* _EXERCISE_: Copy the listing below line for line, starting at its first line and ending with the line that has "GEN (R71). -/" in it. Add nothing.

* _RECORDS PROVIDED_:
-*-*-

-- ==== Sys2Proof/Decode.lean ====
section
/-! DEFINITION. The command word (R71), the decoder (R78), total and rejecting by name (R77), and after it the encoder.
The unit has no byte order (R51): a packet is four whole words. -/

namespace Sys2Proof

/-- `cmd[7:0]`, the operation (R71). -/
def cmdOpcode (cmd : Word) : Byte := cmd.extractLsb' 0 8

/-- `cmd[15:8]`, the instrument of GEN (R71). -/
def cmdSel (cmd : Word) : Byte := cmd.extractLsb' 8 8

/-- `cmd[23:16]`, the noise voice of GEN, VSTART and VSTOP (R71). -/
def cmdVoice (cmd : Word) : Byte := cmd.extractLsb' 16 8

/-- `cmd[31:24]`, reserved (R71). -/
def cmdRsv (cmd : Word) : Byte := cmd.extractLsb' 24 8

/-- The 26 operations (R74). -/
inductive Op where
  | INIT | STAT
  | ADD | SUB | MUL | DIV | LERP | ITOX | XTOI | FTOX | XTOF
  | FRAC | FABS | SIN | DIV7 | DIV183 | FREQ | FLOOR | MULI | DIVI | MIN | MAX | CLAMP
  | GEN | VSTART | VSTOP
deriving DecidableEq, Repr

/-- The command formats (R72). -/
inductive Format where
  | Z | U | B | T | G | V
deriving DecidableEq, Repr

/-- The opcode of each operation (R74). -/
def Op.code : Op → Byte
  | .INIT => 0x00 | .STAT => 0x01
  | .ADD => 0x10 | .SUB => 0x11 | .MUL => 0x12 | .DIV => 0x13 | .LERP => 0x14
  | .ITOX => 0x15 | .XTOI => 0x16 | .FTOX => 0x17 | .XTOF => 0x18
  | .FRAC => 0x20 | .FABS => 0x21 | .SIN => 0x22 | .DIV7 => 0x23 | .DIV183 => 0x24 | .FREQ => 0x25
  | .FLOOR => 0x26 | .MULI => 0x27 | .DIVI => 0x28 | .MIN => 0x29 | .MAX => 0x2A | .CLAMP => 0x2B
  | .GEN => 0x30 | .VSTART => 0x31 | .VSTOP => 0x32

/-- The format of each operation (R72, R74). -/
def Op.format : Op → Format
  | .INIT | .STAT => .Z
  | .ADD | .SUB | .MUL | .DIV | .MULI | .DIVI | .MIN | .MAX => .B
  | .LERP | .CLAMP => .T
  | .ITOX | .XTOI | .FTOX | .XTOF | .FRAC | .FABS | .SIN | .DIV7 | .DIV183 | .FREQ | .FLOOR => .U
  | .GEN => .G
  | .VSTART | .VSTOP => .V

/-- Every operation, in opcode order (R74). -/
def Op.all : List Op :=
  [.INIT, .STAT, .ADD, .SUB, .MUL, .DIV, .LERP, .ITOX, .XTOI, .FTOX, .XTOF, .FRAC, .FABS,
    .SIN, .DIV7, .DIV183, .FREQ, .FLOOR, .MULI, .DIVI, .MIN, .MAX, .CLAMP, .GEN, .VSTART, .VSTOP]

/-- The operation of an opcode, if the opcode is one of the 26 (R74, R78 step 2). -/
def opOfCode (code : Byte) : Option Op :=
  Op.all.find? fun op => op.code == code

/-- Why a command word is reserved, the cases (a) to (d) of R77. -/
inductive Reserved where
  /-- (a) `rsv ≠ 0`. -/
  | rsvNotZero
  /-- (b) `opcode` is none of the 26. -/
  | unknownOpcode
  /-- (c) `sel ≠ 0` in an operation that is not GEN. -/
  | selNotZero
  /-- (d) `voice ≠ 0` in an operation that is not GEN, VSTART or VSTOP. -/
  | voiceNotZero
deriving DecidableEq, Repr

/-- GEN with its instrument (R75). -/
def genOf (sel voice : Byte) (a b : Word) : Instr :=
  if sel = 0 then .genTriangle voice a
  else if sel = 1 then .genTiltedSaw voice a
  else if sel = 2 then .genSaw voice a
  else if sel = 3 then .genSquare voice a
  else if sel = 4 then .genPulse voice a
  else if sel = 5 then .genOrgan voice a
  else if sel = 6 then .genNoise voice a b
  else if sel = 7 then .genPhaser voice a
  else if sel.toNat < 16 then .genUnk8 sel voice
  else if sel.toNat < 32 then .genUnk16 sel voice
  else if sel.toNat < 64 then .genUnk32 sel voice
  else if sel.toNat < 128 then .genUnk64 sel voice
  else .genUnk128 sel voice

/-- The instruction of an operation, with the fields and operand words its format uses (R72, R78 step 5). -/
def instrOf (op : Op) (p : Packet) : Instr :=
  match op with
  | .INIT => .init
  | .STAT => .stat
  | .ADD => .add p.a p.b
  | .SUB => .sub p.a p.b
  | .MUL => .mul p.a p.b
  | .DIV => .div p.a p.b
  | .LERP => .lerp p.a p.b p.c
  | .ITOX => .itox p.a
  | .XTOI => .xtoi p.a
  | .FTOX => .ftox p.a
  | .XTOF => .xtof p.a
  | .FRAC => .frac p.a
  | .FABS => .fabs p.a
  | .SIN => .sin p.a
  | .DIV7 => .div7 p.a
  | .DIV183 => .div183 p.a
  | .FREQ => .freq p.a
  | .FLOOR => .floor p.a
  | .MULI => .muli p.a p.b
  | .DIVI => .divi p.a p.b
  | .MIN => .min p.a p.b
  | .MAX => .max p.a p.b
  | .CLAMP => .clamp p.a p.b p.c
  | .GEN => genOf (cmdSel p.cmd) (cmdVoice p.cmd) p.a p.b
  | .VSTART => .vstart (cmdVoice p.cmd)
  | .VSTOP => .vstop (cmdVoice p.cmd)

/-- Decoding, in the order of R78: total, and it rejects a reserved word by name. -/
def decode (p : Packet) : Except Reserved Instr :=
  if cmdRsv p.cmd ≠ 0 then .error .rsvNotZero
  else
    match opOfCode (cmdOpcode p.cmd) with
    | none => .error .unknownOpcode
    | some op =>
      if op.format ≠ .G ∧ cmdSel p.cmd ≠ 0 then .error .selNotZero
      else if op.format ≠ .G ∧ op.format ≠ .V ∧ cmdVoice p.cmd ≠ 0 then .error .voiceNotZero
      else .ok (instrOf op p)

/-- The packet whose bits are `w` below bit `nbits` and 0 above: the command word is bits 31 to 0, and `a`, `b`, `c`
follow in that order (R70; the numbering is the opcode table's, log entry 10). -/
def packetOfBits (nbits w : Nat) : Packet :=
  let bits := w % 2 ^ nbits
  { cmd := BitVec.ofNat 32 bits
    a := BitVec.ofNat 32 (bits / 2 ^ 32)
    b := BitVec.ofNat 32 (bits / 2 ^ 64)
    c := BitVec.ofNat 32 (bits / 2 ^ 96) }

/-- The instruction the decoder reads from an instruction whose bits are `w`; `none` where it rejects. -/
def decodeTableWord (nbits w : Nat) : Option Instr :=
  match decode (packetOfBits nbits w) with
  | .ok i => some i
  | .error _ => none

/-- The operation of an instruction (R74). -/
def Instr.op : Instr → Op
  | .init => .INIT
  | .stat => .STAT
  | .add _ _ => .ADD
  | .sub _ _ => .SUB
  | .mul _ _ => .MUL
  | .div _ _ => .DIV
  | .lerp _ _ _ => .LERP
  | .itox _ => .ITOX
  | .xtoi _ => .XTOI
  | .ftox _ => .FTOX
  | .xtof _ => .XTOF
  | .frac _ => .FRAC
  | .fabs _ => .FABS
  | .sin _ => .SIN
  | .div7 _ => .DIV7
  | .div183 _ => .DIV183
  | .freq _ => .FREQ
  | .floor _ => .FLOOR
  | .muli _ _ => .MULI
  | .divi _ _ => .DIVI
  | .min _ _ => .MIN
  | .max _ _ => .MAX
  | .clamp _ _ _ => .CLAMP
  | .genTriangle _ _ | .genTiltedSaw _ _ | .genSaw _ _ | .genSquare _ _ => .GEN
  | .genPulse _ _ | .genOrgan _ _ | .genNoise _ _ _ | .genPhaser _ _ => .GEN
  | .genUnk8 _ _ | .genUnk16 _ _ | .genUnk32 _ _ | .genUnk64 _ _ | .genUnk128 _ _ => .GEN
  | .vstart _ => .VSTART
  | .vstop _ => .VSTOP

/-- The `sel` field of an instruction: the instrument for GEN (R75), 0 for every other operation (R71). -/
def Instr.sel : Instr → Byte
  | .genTriangle _ _ => 0
  | .genTiltedSaw _ _ => 1
  | .genSaw _ _ => 2
  | .genSquare _ _ => 3
  | .genPulse _ _ => 4
  | .genOrgan _ _ => 5
  | .genNoise _ _ _ => 6
  | .genPhaser _ _ => 7
  | .genUnk8 sel _ | .genUnk16 sel _ | .genUnk32 sel _ | .genUnk64 sel _ | .genUnk128 sel _ => sel
  | .init | .stat => 0
  | .add _ _ | .sub _ _ | .mul _ _ | .div _ _ | .lerp _ _ _ => 0
  | .itox _ | .xtoi _ | .ftox _ | .xtof _ => 0
  | .frac _ | .fabs _ | .sin _ | .div7 _ | .div183 _ | .freq _ | .floor _ => 0
  | .muli _ _ | .divi _ _ | .min _ _ | .max _ _ | .clamp _ _ _ => 0
  | .vstart _ | .vstop _ => 0

/-- The `voice` field of an instruction: used by GEN, VSTART and VSTOP, 0 for every other operation (R71, R76). -/
def Instr.voice : Instr → Byte
  | .genTriangle v _ | .genTiltedSaw v _ | .genSaw v _ | .genSquare v _ => v
  | .genPulse v _ | .genOrgan v _ | .genNoise v _ _ | .genPhaser v _ => v
  | .genUnk8 _ v | .genUnk16 _ v | .genUnk32 _ v | .genUnk64 _ v | .genUnk128 _ v => v
  | .vstart v | .vstop v => v
  | .init | .stat => 0
  | .add _ _ | .sub _ _ | .mul _ _ | .div _ _ | .lerp _ _ _ => 0
  | .itox _ | .xtoi _ | .ftox _ | .xtof _ => 0
  | .frac _ | .fabs _ | .sin _ | .div7 _ | .div183 _ | .freq _ | .floor _ => 0
  | .muli _ _ | .divi _ _ | .min _ _ | .max _ _ | .clamp _ _ _ => 0

/-- The operand words of an instruction; a word its format does not use is sent as 0 (R72, R80). -/
def Instr.operands : Instr → Word × Word × Word
  | .init | .stat => (0, 0, 0)
  | .add a b | .sub a b | .mul a b | .div a b => (a, b, 0)
  | .muli a b | .divi a b | .min a b | .max a b => (a, b, 0)
  | .lerp a b c | .clamp a b c => (a, b, c)
  | .itox a | .xtoi a | .ftox a | .xtof a => (a, 0, 0)
  | .frac a | .fabs a | .sin a | .div7 a | .div183 a | .freq a | .floor a => (a, 0, 0)
  | .genTriangle _ a | .genTiltedSaw _ a | .genSaw _ a | .genSquare _ a => (a, 0, 0)
  | .genPulse _ a | .genOrgan _ a | .genPhaser _ a => (a, 0, 0)
  | .genNoise _ a b => (a, b, 0)
  | .genUnk8 _ _ | .genUnk16 _ _ | .genUnk32 _ _ | .genUnk64 _ _ | .genUnk128 _ _ => (0, 0, 0)
  | .vstart _ | .vstop _ => (0, 0, 0)

/-- The command word with these fields and `rsv = 0` (R71, R170). -/
def cmdWord (code sel voice : Byte) : Word :=
  voice.setWidth 32 <<< 16 ||| sel.setWidth 32 <<< 8 ||| code.setWidth 32

/-- The packet of an instruction (R70, R71, R74, R75). -/
def encode (i : Instr) : Packet :=
  { cmd := cmdWord i.op.code i.sel i.voice
    a := i.operands.1
    b := i.operands.2.1
    c := i.operands.2.2 }

end Sys2Proof
end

-*-*-

* _COMPLETED EXERCISE_:
-- ==== Sys2Proof/Decode.lean ====
section
/-! DEFINITION. The command word (R71), the decoder (R78), total and rejecting by name (R77), and after it the encoder.
The unit has no byte order (R51): a packet is four whole words. -/

namespace Sys2Proof

/-- `cmd[7:0]`, the operation (R71). -/
def cmdOpcode (cmd : Word) : Byte := cmd.extractLsb' 0 8

/-- `cmd[15:8]`, the instrument of GEN (R71). -/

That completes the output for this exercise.